Anne Couppier de Romans (1737 –1808) was a petite maîtresse (unofficial mistress) of King Louis XV of France from 1760 to 1765.

==Life==
Anne Couppier de Romans was the daughter of an office clerk in Grenoble, Jean Joseph Roman Coppier, and Marie-Madeleine Armand. In 1760, she became acquainted with Giacomo Casanova, who made her a horoscope claiming that she would be the lover of the king. Her sister, Marie-Madeleine Couppier-Varnier, was a courtesan in Paris and connected to Dominique Guillaume Lebel, who provided the king with lovers for his Parc-aux-Cerfs.

===Royal mistress===

She became the Petite maîtresse (unofficial mistress) of the King in 1760, but she refused to become one of his lovers of the Parc-aux-Cerfs, where Marguerite-Catherine Haynault and Lucie Madeleine d'Estaing were housed at the time. Instead, she successfully demanded to be given her own house in Passy, where the king visited her. Her house was called Hotel de la Folie. The king soon gave her the title Baronesse de Meilly-Coulonge.
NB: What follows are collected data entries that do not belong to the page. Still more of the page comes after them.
/-- Write a trace record of a decision on an operation: `kind` and `unit` as in *Trace record*. -/
def State.trace (s : State) (decision : Nat) (k : OpKey) (kind unit retired : Nat) : State :=
  let d := s.disp
  if d.trcEnable ∧ !d.trcFrozen ∧ bit d.trcDecisions decision ∧ bit d.trcPrograms k.prog then
    let r : TraceRec := { ts := s.ts, decision := decision, level := s.level k, unitKind := kind, unit := unit,
                          opKind := k.kind.code, prog := k.prog, frame := k.pic % 16, retired := retired, row := k.row,
                          seg := k.seg, slack := slackUs (s.deadline k) s.now }
    { s with disp := d.record r }
  else s

/-- The record's unit fields for a unit. -/
def State.traceUnit (s : State) (decision : Nat) (k : OpKey) (u : Nat) : State := s.trace decision k (u / 65536) (u % 65536) 0

/-! ### Placement (R259, R260) -/

/-- A unit may run operations of a program's class: in the permitted set, or schedulable by default. -/
def State.permits (s : State) (p u : Nat) : Bool :=
  match (s.prog p).permitted with
  | none => true
  | some (e, x, k) => (match u / 65536 with | 0 => e | 1 => x | _ => k).contains (u % 65536)

/-- Schedulable units of a class that run nothing. -/
def State.idleUnits (s : State) (cls : Nat) : List Nat :=
  ((List.range (unitCount cls)).map (fun n => 65536 * cls + n)).filter
    (fun u => (s.unit u).state == 0 && (s.unit u).op.isNone && (s.unit u).cmd.isNone)

/-- The unit an operation goes to (R259). -/
def State.placeOn (s : State) (k : OpKey) : Option Nat :=
  match k.kind.cls with
  | none => none
  | some c =>
    let idle := (s.idleUnits c).filter (fun u => s.permits k.prog u)
    let above := if k.row = 0 then none else (s.disp.lastUnits.find? (fun e => e.1 = { k with row := k.row - 1 })).map Prod.snd
    match above with
    | some u => if idle.contains u then some u else idle.head?
    | none => idle.head?

/-- Deliver an operation to a unit (R243): its entry is in the store, the unit has still to acknowledge. -/
def State.deliver (s : State) (k : OpKey) (u : Nat) : State :=
  let slot := ((s.frame k.prog k.pic).map CanFrame.slot).getD 0
  let o := (s.op k).getD { key := k, level := s.level k, deadline := s.deadline k }
  let s1 := s.dropOp k
  let s2 := { s1 with disp := { s1.disp with
    ops := s1.disp.ops ++ [{ o with unit := some u, lastUnit := some u, slot := slot, preempt := false, reissue := false }],
    lastUnits := (k, u) :: s1.disp.lastUnits.filter (fun e => e.1.prog != k.prog || k.pic ≤ e.1.pic + 2) } }
  s2.modUnit u (fun x => { x with op := some k, awaitAck := true, lastReport := s.now, slot := slot })

/-- Whether a placement decision was clamped (R260). -/
def State.placed (s : State) (p : Nat) (clamped : Bool) : State :=
  let d := s.disp
  let mask := 2 ^ p
  let bits' := if clamped then d.placeClamped ||| mask else d.placeClamped &&& (65535 - mask)
  { s with disp := { d with
    placeClamped := bits', placeClamps := if clamped then d.placeClamps.upd 0 p (fun n => satAdd 32 n 1) else d.placeClamps } }

/-- Objects that a dispatcher counter can be restricted to. -/
def opObjects (k : OpKey) (u : Nat) : List Nat := [progId k.prog, unitId u]

/-! ### LAUNCH_ROW (R235, R262, R351, R360–R362, R368) -/

/-- A flow carries the access unit of a canopy frame (R362, R368). -/
def TxFlow.carries (f : TxFlow) (g : Nat) : Bool := f.openedAt < g && (match f.closing with | none => true | some (_, _, t) => g ≤ t)

/-- Queue a row's packets on every leg of a flow (R360, R387). -/
def TxFlow.push (f : TxFlow) (pkts : List TxPkt) : TxFlow :=
  let numbered := (pkts.zipIdx).map (fun e => { e.1 with k := f.k + e.2 })
  { f with k := f.k + pkts.length, legs := f.legs.map (fun l => { l with queue := l.queue ++ numbered }) }

/-- The legs of shaped flows that carry an access unit of a stream. -/
def State.trainLegs (s : State) (p n g : Nat) : List (Nat × Nat) :=
  ((s.flowsOf p n).filter (fun f => (s.txFlow f).carries g && (s.txFlow f).cls == 0)).flatMap
    (fun f => (List.range (s.txFlow f).legs.length).map (fun i => (f, i)))

/-- The RTP timestamp of R361. -/
def rtpStamp (g : Nat) : Nat := g * 90000 / 1000000000 % two32

/-- A stream's packets of a row go to the egress queues of its flows; its train begins with its first row. -/
def State.launchStream (s : State) (p n row : Nat) (y : Picture) : State :=
  let x := y.plan.stream n
  let first := x.any (fun x => row == x.y0)
  let launch := s.toTb0 p y.launch
  let pkts := ((y.packs.get [] (row * 512 + n)).zipIdx).map (fun e =>
    ({ k := 0, prog := p, pic := y.n, row := row, stream := n, data := e.1.bytes, marker := e.1.marker,
       first := first && e.2 == 0, last := e.1.marker, launch := launch, ts := rtpStamp y.g,
       muted := y.gate.get 0 row == 2, passed := s.now } : TxPkt))
  let legs := s.trainLegs p n y.g
  let flows := (s.flowsOf p n).filter (fun f => (s.txFlow f).carries y.g)
  let copies := (flows.map (fun f => (s.txFlow f).legs.length)).sum * pkts.length
  let s0 := s.modProg p (fun z => { z with store := (z.store.map (fun r =>
    if r.pic = y.n ∧ r.row = row ∧ r.stream = n then { r with left := some copies } else r)).filter (fun r => r.left != some 0) })
  let s1 := flows.foldl (fun s f => s.modTx f (fun t => t.push pkts)) s0
  if first ∧ legs ≠ [] then
    let t : Train := {
      prog := p, stream := n, pic := y.n, frame := y.f, g := y.g, launch := launch, windowEnd := launch + s.windowOf p,
      pending := legs }
    { s1 with egress := { s1.egress with trains := s1.egress.trains ++ [t] } }
  else s1

/-- What a stopped program holds goes back once its last picture has been launched and every row of its store is free: charges, pages,
permits (01 R25, R34; 08 R370; 14 R580). -/
def State.endProgram (s : State) (p : Nat) : State :=
  if !(s.prog p).draining ∨ (s.prog p).pics ≠ [] ∨ (s.prog p).store ≠ [] then s
  else
  ((s.releaseSlot (progId p) 0).unpermit (fun x => x.holder = progId p && x.code = 1)).modProg p
    (fun x => { x with draining := false, permitHeld := false, refs := [], emitting := [] })

/-- A closing flow has nothing left to send: the close completes, and its charges go back (R368). -/
def State.closeDone (s : State) (f : Nat) : State :=
  let t := s.txFlow f
  match t.closing with
  | none => s
  | some (q, seq, _) =>
    let waits := t.kind == 0 && (s.prog t.prog).pics.any (fun y => t.carries y.g && (!y.decided || y.emit.contains t.stream))
    let busy := t.legs.any (fun l => !l.queue.isEmpty || !l.released.isEmpty || l.sending.isSome)
    let queued := s.egress.subPorts.any (fun e => e.2.beQueues.any (fun b => b.2.any (fun x => x.flow.any (fun y => y.1 = f))))
    if waits ∨ busy ∨ queued then s
    else
      ((({ s with egress := { s.egress with flows := s.egress.flows.erase f } }).uncharge (fun c => c.owner = txId f)).completeId
        (q, seq) 2 0)

/-- Closing flows of a program are looked over. -/
def State.closeFlows (s : State) (p : Nat) : State :=
  ((s.egress.flows.filter (fun e => e.2.prog == p && e.2.closing.isSome)).map Prod.fst).foldl (fun s f => s.closeDone f) s

/-- A row is launched; with its last row the picture leaves the program. -/
def State.launchRow (s : State) (p f row : Nat) : State :=
  match s.pic p f with
  | none => s
  | some y =>
    let s1 := (y.rowStreams row).foldl (fun s n => s.launchStream p n row y) s
    let s2 := s1.modPic p f (fun y => { y with launched := row :: y.launched })
    if y.launched.length + 1 < y.plan.rowCount then s2
    else
      let s3 := s2.modProg p (fun x => { x with pics := x.pics.filter (fun z => z.f != f) })
      let s4 := { s3 with disp := { s3.disp with ops := s3.disp.ops.filter (fun o => !(o.key.prog == p && o.key.pic == f)) } }
      let s4b := if y.n = 0 then
          (s4.unpermit (fun x => x.holder = progId p && x.code = 1)).modProg p (fun x => { x with permitHeld := false })
        else s4
      (s4b.closeFlows p).endProgram p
She had a son with the King: Louis Aimé de Bourbon (1761-1787), who, before becoming a priest, sired a child by Marie Caroline de Montsavant-Duverger. The king registered himself as the father of the child, which was unusual, as while he did take responsibility for many of his illegitimate children—he normally did not acknowledge them. Anne Couppier de Romans called her son 'Monseigneur', a title for a Prince, and displayed him in public in the Bois de Boulogne.

The special treatment given by the king to Anne Couppier de Romans, so unlike anything given to his lovers at the Parc-aux-Cerfs, reportedly worried Madame de Pompadour, the king’s Maîtresse-en-titre, and on one occasion she visited the Bois de Boulogne to observe Anne Couppier de Romans and her son.

===Later life===
In 1765, Anne Couppier de Romans was implicated in the affair of Louis-René de Caradeuc de La Chalotais. The same year, the king discontinued their affair and she was separated from her son. She was given an allowance of 500.000 livres, more than any of the lovers of the Parc-aux-Cerfs.

In 1772, she married Gabriel Guillaume de Siran, Marquis de Cavanac (d. 1784). In contrast to most lovers of the Parc-aux-Cerfs, her marriage was not arranged by the king. She had two children prior to their separation.

Anne left France during the French Revolution and lived in Spain during the Reign of Terror. After the fall of Robespierre, she returned to France and reclaimed her property. She died a millionaire.